OPEN DEMOCRACY

JANINE RICH


From outraged memes online to slogan-bearing t-shirts on the streets, across the world more and more women are calling themselves feminists, and demanding change. But what would this change actually consist of?

In her new book, Why I Am Not a Feminist: A Feminist Manifesto, writer and activist Jessa Crispin argues that feminism has become depoliticised and ultimately unsustainable. It is a passionate call to arms for the movement to rediscover its radical, revolutionary roots. The following interview has been edited for clarity and length.

What drove you to declare so directly, at this specific political moment, that you’re not a feminist?

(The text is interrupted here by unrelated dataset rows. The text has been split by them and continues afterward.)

-- ==== Sys2Proof/Machine/Dispatch.lean ====
section
/-! DEFINITION. Sys2Proof/Machine/Dispatch.lean: one arm per row of the opcode table, each a call of its meaning. -/
namespace Sys2Proof.Machine

def exec (i : Instr) (s : State) : Host.Outcome State Fault Refusal :=
  match i with
  | .selection p c r => Sys2Proof.Machine.execSelection p c r s
  | .nopSeq u => Sys2Proof.Machine.execNopSeq u s
  | .add u f => Sys2Proof.Machine.execAdd u f s
  | .sub u f => Sys2Proof.Machine.execSub u f s
  | .mul u f => Sys2Proof.Machine.execMul u f s
  | .mulh u f => Sys2Proof.Machine.execMulh u f s
  | .div u f => Sys2Proof.Machine.execDiv u f s
  | .rem u f => Sys2Proof.Machine.execRem u f s
  | .and u f => Sys2Proof.Machine.execAnd u f s
  | .or u f => Sys2Proof.Machine.execOr u f s
  | .xor u f => Sys2Proof.Machine.execXor u f s
  | .shl u f => Sys2Proof.Machine.execShl u f s
  | .shr u f => Sys2Proof.Machine.execShr u f s
  | .min u f => Sys2Proof.Machine.execMin u f s
  | .max u f => Sys2Proof.Machine.execMax u f s
  | .clz u f => Sys2Proof.Machine.execClz u f s
  | .popc u f => Sys2Proof.Machine.execPopc u f s
  | .sel u f => Sys2Proof.Machine.execSel u f s
  | .addsc u f => Sys2Proof.Machine.execAddsc u f s
  | .cmp u f => Sys2Proof.Machine.execCmp u f s
  | .bfx u f => Sys2Proof.Machine.execBfx u f s
  | .bfi u f => Sys2Proof.Machine.execBfi u f s
  | .addi u f => Sys2Proof.Machine.execAddi u f s
  | .muli u f => Sys2Proof.Machine.execMuli u f s
  | .andi u f => Sys2Proof.Machine.execAndi u f s
  | .ori u f => Sys2Proof.Machine.execOri u f s
  | .xori u f => Sys2Proof.Machine.execXori u f s
  | .shli u f => Sys2Proof.Machine.execShli u f s
  | .shri u f => Sys2Proof.Machine.execShri u f s
  | .movi u f => Sys2Proof.Machine.execMovi u f s
  | .movh u f => Sys2Proof.Machine.execMovh u f s
  | .cmpi u f => Sys2Proof.Machine.execCmpi u f s
  | .qand u f => Sys2Proof.Machine.execQand u f s
  | .qor u f => Sys2Proof.Machine.execQor u f s
  | .qxor u f => Sys2Proof.Machine.execQxor u f s
  | .qnot u f => Sys2Proof.Machine.execQnot u f s
  | .sld u f => Sys2Proof.Machine.execSld u f s
  | .sst u f => Sys2Proof.Machine.execSst u f s
  | .samo u f => Sys2Proof.Machine.execSamo u f s
  | .br f => Sys2Proof.Machine.execBr f s
  | .call f => Sys2Proof.Machine.execCall f s
  | .ret f => Sys2Proof.Machine.execRet f s
  | .brx f => Sys2Proof.Machine.execBrx f s
  | .bagg f => Sys2Proof.Machine.execBagg f s
  | .loop f => Sys2Proof.Machine.execLoop f s
  | .loopi f => Sys2Proof.Machine.execLoopi f s
  | .mfs f => Sys2Proof.Machine.execMfs f s
  | .mts f => Sys2Proof.Machine.execMts f s
  | .ftset f => Sys2Proof.Machine.execFtset f s
  | .mskset f => Sys2Proof.Machine.execMskset f s
  | .rot f => Sys2Proof.Machine.execRot f s
  | .stage f => Sys2Proof.Machine.execStage f s
  | .fpclr f => Sys2Proof.Machine.execFpclr f s
  | .dset f => Sys2Proof.Machine.execDset f s
  | .trap f => Sys2Proof.Machine.execTrap f s
  | .brk f => Sys2Proof.Machine.execBrk f s
  | .eret f => Sys2Proof.Machine.execEret f s
  | .done f => Sys2Proof.Machine.execDone f s
  | .twait f => Sys2Proof.Machine.execTwait f s
  | .tstat f => Sys2Proof.Machine.execTstat f s
  | .rwait f => Sys2Proof.Machine.execRwait f s
  | .rfree f => Sys2Proof.Machine.execRfree f s
  | .radv f => Sys2Proof.Machine.execRadv f s
  | .semw f => Sys2Proof.Machine.execSemw f s
  | .semsig f => Sys2Proof.Machine.execSemsig f s
  | .bar f => Sys2Proof.Machine.execBar f s
  | .fence f => Sys2Proof.Machine.execFence f s
  | .rel f => Sys2Proof.Machine.execRel f s
  | .acq f => Sys2Proof.Machine.execAcq f s
  | .launch f => Sys2Proof.Machine.execLaunch f s
  | .trig f => Sys2Proof.Machine.execTrig f s
  | .evpop f => Sys2Proof.Machine.execEvpop f s
  | .nopV u => Sys2Proof.Machine.execNopV u s
  | .vadd u f => Sys2Proof.Machine.execVadd u f s
  | .vsub u f => Sys2Proof.Machine.execVsub u f s
  | .vmul u f => Sys2Proof.Machine.execVmul u f s
  | .vmulh u f => Sys2Proof.Machine.execVmulh u f s
  | .vmad u f => Sys2Proof.Machine.execVmad u f s
  | .vand u f => Sys2Proof.Machine.execVand u f s
  | .vor u f => Sys2Proof.Machine.execVor u f s
  | .vxor u f => Sys2Proof.Machine.execVxor u f s
  | .vshl u f => Sys2Proof.Machine.execVshl u f s
  | .vshr u f => Sys2Proof.Machine.execVshr u f s
  | .vsar u f => Sys2Proof.Machine.execVsar u f s
  | .vmin u f => Sys2Proof.Machine.execVmin u f s
  | .vmax u f => Sys2Proof.Machine.execVmax u f s
  | .vabs u f => Sys2Proof.Machine.execVabs u f s
  | .vclz u f => Sys2Proof.Machine.execVclz u f s
  | .vpopc u f => Sys2Proof.Machine.execVpopc u f s
  | .vadds u f => Sys2Proof.Machine.execVadds u f s
  | .vsubs u f => Sys2Proof.Machine.execVsubs u f s
  | .vcmp u f => Sys2Proof.Machine.execVcmp u f s
  | .vfadd u f => Sys2Proof.Machine.execVfadd u f s
  | .vfsub u f => Sys2Proof.Machine.execVfsub u f s
  | .vfmul u f => Sys2Proof.Machine.execVfmul u f s
  | .vfma u f => Sys2Proof.Machine.execVfma u f s
  | .vfmin u f => Sys2Proof.Machine.execVfmin u f s
  | .vfmax u f => Sys2Proof.Machine.execVfmax u f s
  | .vfabs u f => Sys2Proof.Machine.execVfabs u f s
  | .vfneg u f => Sys2Proof.Machine.execVfneg u f s
  | .vfcmp u f => Sys2Proof.Machine.execVfcmp u f s
  | .vfclass u f => Sys2Proof.Machine.execVfclass u f s
  | .vrcp u f => Sys2Proof.Machine.execVrcp u f s
  | .vrsq u f => Sys2Proof.Machine.execVrsq u f s
  | .vsqrt u f => Sys2Proof.Machine.execVsqrt u f s
  | .vexp2 u f => Sys2Proof.Machine.execVexp2 u f s
  | .vlog2 u f => Sys2Proof.Machine.execVlog2 u f s
  | .vtanh u f => Sys2Proof.Machine.execVtanh u f s
  | .vcvt u f => Sys2Proof.Machine.execVcvt u f s
  | .vcvti u f => Sys2Proof.Machine.execVcvti u f s
  | .vcvtf u f => Sys2Proof.Machine.execVcvtf u f s
  | .vpack u f => Sys2Proof.Machine.execVpack u f s
  | .vmxs u f => Sys2Proof.Machine.execVmxs u f s
  | .vunpk u f => Sys2Proof.Machine.execVunpk u f s
  | .vcmpr u f => Sys2Proof.Machine.execVcmpr u f s
  | .vmov u f => Sys2Proof.Machine.execVmov u f s
  | .vmovi u f => Sys2Proof.Machine.execVmovi u f s
  | .vsel u f => Sys2Proof.Machine.execVsel u f s
  | .vperm u f => Sys2Proof.Machine.execVperm u f s
  | .vshuf u f => Sys2Proof.Machine.execVshuf u f s
  | .vbcast u f => Sys2Proof.Machine.execVbcast u f s
  | .vred u f => Sys2Proof.Machine.execVred u f s
  | .vcoord u f => Sys2Proof.Machine.execVcoord u f s
  | .pand u f => Sys2Proof.Machine.execPand u f s
  | .por u f => Sys2Proof.Machine.execPor u f s
  | .pxor u f => Sys2Proof.Machine.execPxor u f s
  | .pnot u f => Sys2Proof.Machine.execPnot u f s
  | .pset u f => Sys2Proof.Machine.execPset u f s
  | .pflag u f => Sys2Proof.Machine.execPflag u f s
  | .nopM => Sys2Proof.Machine.execNopM s
  | .mma f => Sys2Proof.Machine.execMma f s
  | .mmas f => Sys2Proof.Machine.execMmas f s
  | .mmaz f => Sys2Proof.Machine.execMmaz f s
  | .aclr f => Sys2Proof.Machine.execAclr f s
  | .ald f => Sys2Proof.Machine.execAld f s
  | .ast f => Sys2Proof.Machine.execAst f s
  | .adrn f => Sys2Proof.Machine.execAdrn f s
  | .ascl f => Sys2Proof.Machine.execAscl f s
  | .aadd f => Sys2Proof.Machine.execAadd f s
  | .nopX => Sys2Proof.Machine.execNopX s
  | .ldv f => Sys2Proof.Machine.execLdv f s
  | .stv f => Sys2Proof.Machine.execStv f s
  | .ldt f => Sys2Proof.Machine.execLdt f s
  | .movx f => Sys2Proof.Machine.execMovx f s
  | .movxp f => Sys2Proof.Machine.execMovxp f s
  | .ldsp f => Sys2Proof.Machine.execLdsp f s
  | .stsp f => Sys2Proof.Machine.execStsp f s
  | .gthl f => Sys2Proof.Machine.execGthl f s
  | .sctl f => Sys2Proof.Machine.execSctl f s
  | .ldb f => Sys2Proof.Machine.execLdb f s
  | .rbpop => Sys2Proof.Machine.execRbpop s
  | .rotCc => Sys2Proof.Machine.execRotCc s
  | .sshift n => Sys2Proof.Machine.execSshift n s
  | .nopLd => Sys2Proof.Machine.execNopLd s
  | .eldw f => Sys2Proof.Machine.execEldw f s
  | .eldn f => Sys2Proof.Machine.execEldn f s
  | .eldwr f => Sys2Proof.Machine.execEldwr f s
  | .eldnr f => Sys2Proof.Machine.execEldnr f s
  | .ews f => Sys2Proof.Machine.execEws f s
  | .ewin f => Sys2Proof.Machine.execEwin f s
  | .eldt f => Sys2Proof.Machine.execEldt f s
  | .eldb f => Sys2Proof.Machine.execEldb f s
  | .nopSt => Sys2Proof.Machine.execNopSt s
  | .ests f => Sys2Proof.Machine.execEsts f s
  | .este f => Sys2Proof.Machine.execEste f s
  | .estsr f => Sys2Proof.Machine.execEstsr f s
  | .epop f => Sys2Proof.Machine.execEpop f s
  | .epopr f => Sys2Proof.Machine.execEpopr f s
  | .estsa f => Sys2Proof.Machine.execEstsa f s
  | .nopE => Sys2Proof.Machine.execNopE s
  | .dqatt f => Sys2Proof.Machine.execDqatt f s
  | .dqdet f => Sys2Proof.Machine.execDqdet f s
  | .cpy f => Sys2Proof.Machine.execCpy f s
  | .cpy2 f => Sys2Proof.Machine.execCpy2 f s
  | .cpyt f => Sys2Proof.Machine.execCpyt f s
  | .cpyp f => Sys2Proof.Machine.execCpyp f s
  | .fill f => Sys2Proof.Machine.execFill f s
  | .wsld f => Sys2Proof.Machine.execWsld f s
  | .gth2 f => Sys2Proof.Machine.execGth2 f s
  | .sct2 f => Sys2Proof.Machine.execSct2 f s
  | .gthr f => Sys2Proof.Machine.execGthr f s
  | .sctr f => Sys2Proof.Machine.execSctr f s
  | .idec f => Sys2Proof.Machine.execIdec f s
  | .rsc f => Sys2Proof.Machine.execRsc f s
  | .agt f => Sys2Proof.Machine.execAgt f s
  | .ard f => Sys2Proof.Machine.execArd f s
  | .bcs f => Sys2Proof.Machine.execBcs f s
  | .nmadd f => Sys2Proof.Machine.execNmadd f s
  | .nmamo f => Sys2Proof.Machine.execNmamo f s
  | .nmgs f => Sys2Proof.Machine.execNmgs f s
  | .nmdot f => Sys2Proof.Machine.execNmdot f s
  | .nmopt f => Sys2Proof.Machine.execNmopt f s
  | .nmfence f => Sys2Proof.Machine.execNmfence f s
  | .pksel f => Sys2Proof.Machine.execPksel f s
  | .pkfwd f => Sys2Proof.Machine.execPkfwd f s
  | .pkbwd f => Sys2Proof.Machine.execPkbwd f s
  | .pkmrg f => Sys2Proof.Machine.execPkmrg f s
  | .vxget f => Sys2Proof.Machine.execVxget f s
  | .vxput f => Sys2Proof.Machine.execVxput f s
  | .vxadd f => Sys2Proof.Machine.execVxadd f s
  | .vxinv f => Sys2Proof.Machine.execVxinv f s
  | .vxtile f => Sys2Proof.Machine.execVxtile f s
  | .vxpoolInit f => Sys2Proof.Machine.execVxpoolInit f s
  | .vxpoolAddt f => Sys2Proof.Machine.execVxpoolAddt f s
  | .vxpoolAddn f => Sys2Proof.Machine.execVxpoolAddn f s
  | .bubble head => Sys2Proof.Machine.execBubble head s
  | .cellExecute head pos row col => Sys2Proof.Machine.execCellExecute head pos row col s
  | .edgeSegmentAct head pos store seg => Sys2Proof.Machine.execEdgeSegmentAct head pos store seg s
  | .edgeStorePerform head pos => Sys2Proof.Machine.execEdgeStorePerform head pos s
  | .ringProducerPublish head ring => Sys2Proof.Machine.execRingProducerPublish head ring s
  | .ringConsumerPublish head ring => Sys2Proof.Machine.execRingConsumerPublish head ring s
  | .aggregateComplete head => Sys2Proof.Machine.execAggregateComplete head s
  | .randomWordRefill head => Sys2Proof.Machine.execRandomWordRefill head s
  | .weightStoreRefresh bank => Sys2Proof.Machine.execWeightStoreRefresh bank s
  | .engineStart head cls die => Sys2Proof.Machine.execEngineStart head cls die s
  | .engineElementPerform cmd => Sys2Proof.Machine.execEngineElementPerform cmd s
  | .engineComplete cmd => Sys2Proof.Machine.execEngineComplete cmd s
  | .dqDetachComplete head dq => Sys2Proof.Machine.execDqDetachComplete head dq s
  | .drainRowPopEngine cmd => Sys2Proof.Machine.execDrainRowPopEngine cmd s
  | .collectivePerform coll => Sys2Proof.Machine.execCollectivePerform coll s
  | .idecPatchPublish cmd => Sys2Proof.Machine.execIdecPatchPublish cmd s
  | .pkfwdRingOutput cmd => Sys2Proof.Machine.execPkfwdRingOutput cmd s
  | .nmoptGuardRead cmd => Sys2Proof.Machine.execNmoptGuardRead cmd s
  | .returnFreeAddPerform add => Sys2Proof.Machine.execReturnFreeAddPerform add s
  | .allocTrapTake head => Sys2Proof.Machine.execAllocTrapTake head s
  | .shootdownAck die cmd => Sys2Proof.Machine.execShootdownAck die cmd s
  | .contextEndFault ctx => Sys2Proof.Machine.execContextEndFault ctx s
  | .schedule => Sys2Proof.Machine.execSchedule s
  | .timeSliceExpire head => Sys2Proof.Machine.execTimeSliceExpire head s
  | .blockingQuantumExpire head => Sys2Proof.Machine.execBlockingQuantumExpire head s
  | .preempt head => Sys2Proof.Machine.execPreempt head s
  | .resume task => Sys2Proof.Machine.execResume task s
  | .systemBarArrival m => Sys2Proof.Machine.execSystemBarArrival m s
  | .systemBarCompletion m => Sys2Proof.Machine.execSystemBarCompletion m s
  | .flitReceive port flit => Sys2Proof.Machine.execFlitReceive port flit s
  | .replayRequest port seq => Sys2Proof.Machine.execReplayRequest port seq s
  | .linkAccessTimeout access => Sys2Proof.Machine.execLinkAccessTimeout access s
  | .remoteAccess a => Sys2Proof.Machine.execRemoteAccess a s
  | .scrubBurst stack => Sys2Proof.Machine.execScrubBurst stack s
  | .migrationCommit ctx => Sys2Proof.Machine.execMigrationCommit ctx s
  | .invalidationComplete ctx => Sys2Proof.Machine.execInvalidationComplete ctx s
  | .driverCopyComplete fn => Sys2Proof.Machine.execDriverCopyComplete fn s
  | .tailWrite r ctx queue tail => Sys2Proof.Machine.execTailWrite r ctx queue tail s
  | .qdescWrite r ctx queue d => Sys2Proof.Machine.execQdescWrite r ctx queue d s
  | .cdescWrite r ctx d => Sys2Proof.Machine.execCdescWrite r ctx d s
  | .contextCreate r ctx => Sys2Proof.Machine.execContextCreate r ctx s
  | .contextEnd r ctx => Sys2Proof.Machine.execContextEnd r ctx s
  | .invalidate r ctx val => Sys2Proof.Machine.execInvalidate r ctx val s
  | .migrationStart r ctx d => Sys2Proof.Machine.execMigrationStart r ctx d s
  | .migrationAbort r ctx => Sys2Proof.Machine.execMigrationAbort r ctx s
  | .faultResume r ctx val => Sys2Proof.Machine.execFaultResume r ctx val s
  | .faultEndContext r ctx val => Sys2Proof.Machine.execFaultEndContext r ctx val s
  | .debugAttach r ctx on => Sys2Proof.Machine.execDebugAttach r ctx on s
  | .debugStop r ctx head => Sys2Proof.Machine.execDebugStop r ctx head s
  | .debugRelease r ctx => Sys2Proof.Machine.execDebugRelease r ctx s
  | .partitionWrite r ctx die d0 d1 => Sys2Proof.Machine.execPartitionWrite r ctx die d0 d1 s
  | .privextWrite r ext base limit => Sys2Proof.Machine.execPrivextWrite r ext base limit s
  | .driverCopyToDevice r ctl => Sys2Proof.Machine.execDriverCopyToDevice r ctl s
  | .driverCopyToHost r ctl => Sys2Proof.Machine.execDriverCopyToHost r ctl s
  | .fqdropClear r => Sys2Proof.Machine.execFqdropClear r s
  | .errlogClear r => Sys2Proof.Machine.execErrlogClear r s
  | .claim r => Sys2Proof.Machine.execClaim r s
  | .handover r newOwner => Sys2Proof.Machine.execHandover r newOwner s
  | .beat r => Sys2Proof.Machine.execBeat r s
  | .leaseExpire => Sys2Proof.Machine.execLeaseExpire s
  | .featgo r => Sys2Proof.Machine.execFeatgo r s
  | .fwgo r => Sys2Proof.Machine.execFwgo r s
  | .attgo r => Sys2Proof.Machine.execAttgo r s
  | .attestationComplete => Sys2Proof.Machine.execAttestationComplete s
  | .pstateOff r => Sys2Proof.Machine.execPstateOff r s
  | .modidWrite r val => Sys2Proof.Machine.execModidWrite r val s
  | .registerWrite r offset val => Sys2Proof.Machine.execRegisterWrite r offset val s
  | .portTraining port p => Sys2Proof.Machine.execPortTraining port p s
  | .resetRelease b => Sys2Proof.Machine.execResetRelease b s
  | .powerStateEnter p => Sys2Proof.Machine.execPowerStateEnter p s
  | .powerStateExit => Sys2Proof.Machine.execPowerStateExit s
  | .powerThrottle => Sys2Proof.Machine.execPowerThrottle s
  | .overtempStop => Sys2Proof.Machine.execOvertempStop s
  | .moduleStop code => Sys2Proof.Machine.execModuleStop code s
  | .powerFallsBack => Sys2Proof.Machine.execPowerFallsBack s

end Sys2Proof.Machine
end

There’s always been a kind of disconnect between feminist rhetoric and the lived experience of women. When I was growing up, I was coming of age during the third wave, and that conversation was about sexuality, personal presentation, individuality. But my lived experience was that I grew up in a very conservative town, my mother was a housewife, I was being raised to be a wife and a mother. A couple years later, I started working at Planned Parenthood and I became an abortion counselor at the time that abortion clinics began shutting down across the middle of the United States. And even with that going on, the feminist conversations nationally were still very shallow.

The rhetoric marches ahead, while the material situation falls apart?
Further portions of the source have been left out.